GENE MACDANIELS PASSES AWAY

Gene McDaniels

By ROCKIN' ROBIN
COURTESY OF CASHBOX MAGAZINE U.S.

Gene McDaniels, who was most famous for the 1961 hit "A Hundred Pounds Of Clay" and for writing the 1974 #1 hit "Feel Like Makin' Love" for Roberta Flack,  died today (July 29, 2011). He was 76.

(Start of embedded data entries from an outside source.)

-- ==== Sys2Proof/Syntax.lean ====
section
/-!
DEFINITION. Syntax.lean: the commands, one constructor for each row of the opcode table, with the operands that the
row's event brings from outside: who writes and what, what arrived on a line, what a measurement gave.
-/
namespace Sys2Proof

/-- Who reads and writes registers (R308): the two PCIe functions, the service cores' firmware, the secure core (it
shares the firmware's selectors), and the controller on the Crown bus. -/
inductive Accessor where
  | host0 | host1 | firmware | sec | controller
  deriving DecidableEq, Repr

/-- The set of selector and window registers an accessor has of its own (R308): PCIe function 0, function 1, the
firmware (service cores and secure core), the controller. -/
def Accessor.idx : Accessor → Nat
  | .host0 => 0 | .host1 => 1 | .firmware => 2 | .sec => 2 | .controller => 3

/-- Whether an accessor is on firmware's side. -/
def Accessor.isFw : Accessor → Bool
  | .firmware => true
  | .sec => true
  | _ => false

/-- What the link partner announces in Clause 73 (R40): the rates of R38 it can run, the FEC modes it can run at
25GBASE-R (1 BASE-R, 2 RS) and the ones it asks for. -/
structure AnPage where
  rates : List Nat
  fecs : List Nat
  asks : List Nat
  deriving DecidableEq, Repr

/-- Errors in the 72-bit words that carry a frame: in its bundles (R65) and in the lines of its buffer (R118), how many
were corrected and whether one was uncorrectable. -/
structure WordErrors where
  bundle : Nat
  badBundle : Bool
  sram : Nat
  badSram : Bool
  deriving DecidableEq, Repr

/-- Whether a frame has a word that cannot be corrected. -/
def WordErrors.bad (e : WordErrors) : Bool := e.badBundle || e.badSram

/-- The start-of-frame edge of a received frame (R48, R49, R216): how far the time base has advanced, in units of
2^-40 ns, since the last tick before the edge of the destination address's first bit, the measured phase of that edge,
and the interpolator position latched at it (signed), both in tick / 65,536. -/
structure RxEdge where
  back : Nat
  phase : BitVec 16
  interp : BitVec 16
  deriving DecidableEq, Repr

/-- What a latency measurement reports (R46): gearbox positions and analogue terms. -/
structure LatMeas where
  gbRx : Nat
  gbTx : Nat
  aRx : Nat
  aTx : Nat
  deriving DecidableEq, Repr


/-- What the PCS and the FEC of a lane counted since the last report (R369 n = 24 to 26): codewords corrected and
uncorrectable, block errors. -/
structure PcsCount where
  corrected : Nat
  uncorrectable : Nat
  blocks : Nat
  deriving DecidableEq, Repr

/-- What link training settled (R40, R50): the transmit coefficients and the CTLE code. -/
structure TrainedEq where
  pre : BitVec 5
  main : BitVec 7
  post : BitVec 5
  ctle : BitVec 5
  deriving DecidableEq, Repr

/-- How a received frame ended (R158, R165, R369): `cut` when LOS or LOL ended it (R79), `overflow` when the receive
crossing filled (R70). -/
inductive RxStatus where
  | good | badFcs | reassembly | cut | overflow
  deriving DecidableEq, Repr

/-- A received frame's end: how, and in how many preemptable fragments it came. -/
structure RxEnd where
  status : RxStatus
  fragments : Nat
  deriving DecidableEq, Repr

/-- What the Doublet link brings of a mailbox channel (R316): a notice with its payload, or the mirrored flags. -/
inductive TwinMbx where
  | notice (n : BitVec 64) (payload : List (BitVec 8))
  | mirror (full wait : Bool)
  deriving DecidableEq, Repr

/-- A staging list's operation as the Doublet copies it (R288): table number, index, words, insert, delete. -/
structure TwinOp where
  table : Nat
  index : Nat
  words : List (BitVec 64)
  insert : Bool
  delete : Bool
  deriving DecidableEq, Repr

/-- A reservation as the Doublet copies it: ID, request words, unreduced start, ports with window lengths, offset,
swap. -/
structure TwinResv where
  id : Nat
  words : List (BitVec 64)
  s : Nat
  ports : List (Nat × Nat)
  ofs : Nat
  swap : Nat
  deriving DecidableEq, Repr

/-- A port's Blocker bank as the Doublet copies it: the entries of the bank last written, its cycle, the instant of a
swap that is pending, and whether that swap releases the port. -/
structure TwinBank where
  port : Nat
  cycle : Nat
  entries : List (BitVec 64)
  swapAt : Option Nat
  release : Bool
  deriving DecidableEq, Repr

/-- A reference slot as the Doublet mirrors it: number, TYPE, STATE, CAUSE, TIMER_S. -/
structure TwinSlot where
  slot : Nat
  type : Nat
  state : Nat
  cause : Nat
  timer : Nat
  deriving DecidableEq, Repr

Details are sketchy surrounding the circumstances of McDaniels' passing at presstime. Word of McDaniels' passing came to this writer courtesy of his good radio friend, Dick Bartley, who in turn passed along information posted on the web site of Ann Ruckert, The Music Business Guru. According to Wikipedia, McDaniels had been residing in Maine. It's believed he died in his sleep. On her website, Ruckert said, "His wife, Karen, told me he was working until the very end. They went to bed last night, he was full of ideas and new projects, and this morning, she turned in bed to wake him and he was gone."

The son of the Reverend B.T. McDaniels, Eugene Booker McDaniels was born February 12, 1935, in Kansas City and grew up in Omaha. According to Joel Whitburn's Record Research, he sang in church choirs and attended the Omaha Conservatory Of Music. According to writer Norm N. Nite, he  joined a professional gospel group at the age of 13, played saxophone in his high school band and would eventually form his own vocal quartet. McDaniels had at least one minor single release in 1960 with "In Times Like These" before hitting the jackpot with a song about God building the world.

The late Luther Dixon co-wrote "A  Hundred Pounds Of Clay" along with Bob Elgin and Eddie Snyder. Dixon's songwriting credits include "Big Boss Man" and  "Doncha Think It's Time" for Elvis Presley, "Just Born (To Be Your Baby)" for Perry Como and many of the Shirelles' hits like "Boys" and "Soldier Boy."  "A Hundred Pounds Of Clay" reached #3 in the spring of 1961 and was ranked #15 for the year by Cash Box magazine. After his followup release, "A Tear", reached #24, McDaniels had his only other Cash Box top 10 with the #9 "Tower Of Strength" in the fall of '61. McDaniels had three more top 40 hits in 1962 with "Chip Chip" (#16), "Point Of No Return" (#32) and "Spanish Lace" (#38).

Although the solo hits stopped for McDaniels on the Liberty label after 1963, he was always into various music projects right up until the time of his passing. He produced for at least seven labels, including Capitol, Motown and A&M. He wrote "Compared To  What" in 1968 and it became a minor #96 hit in early 1970 for Les McCann and Eddie Harris. The song made it onto the soundtracks of eight movies, including "Ice Storm" and "Casino."  McDaniels himself appeared in at least three movies: "It's Trad, Dad!" (released in 1962 in the USA as "Ring-A-Ding Rhythm"), "The Young Swingers' (1963) and "Uptown Saturday Night" (1974). He recorded at least two albums in the 1970's, another in the 1980's and still another as recently as 2009.

Roberta Flack recorded the most Gene McDaniels-penned songs, including "Feel Like Makin' Love," which was nominated for three Grammy Awards. At the time of his death, McDaniels was working with Mandy Bennett, an upcoming singer-songwriter.

In eulogizing McDaniels on her website, Ruckert wrote, "Whenever Gene came to New York, the joint was jumping. My house was filled with the folks who loved him and there was a lot of laughter."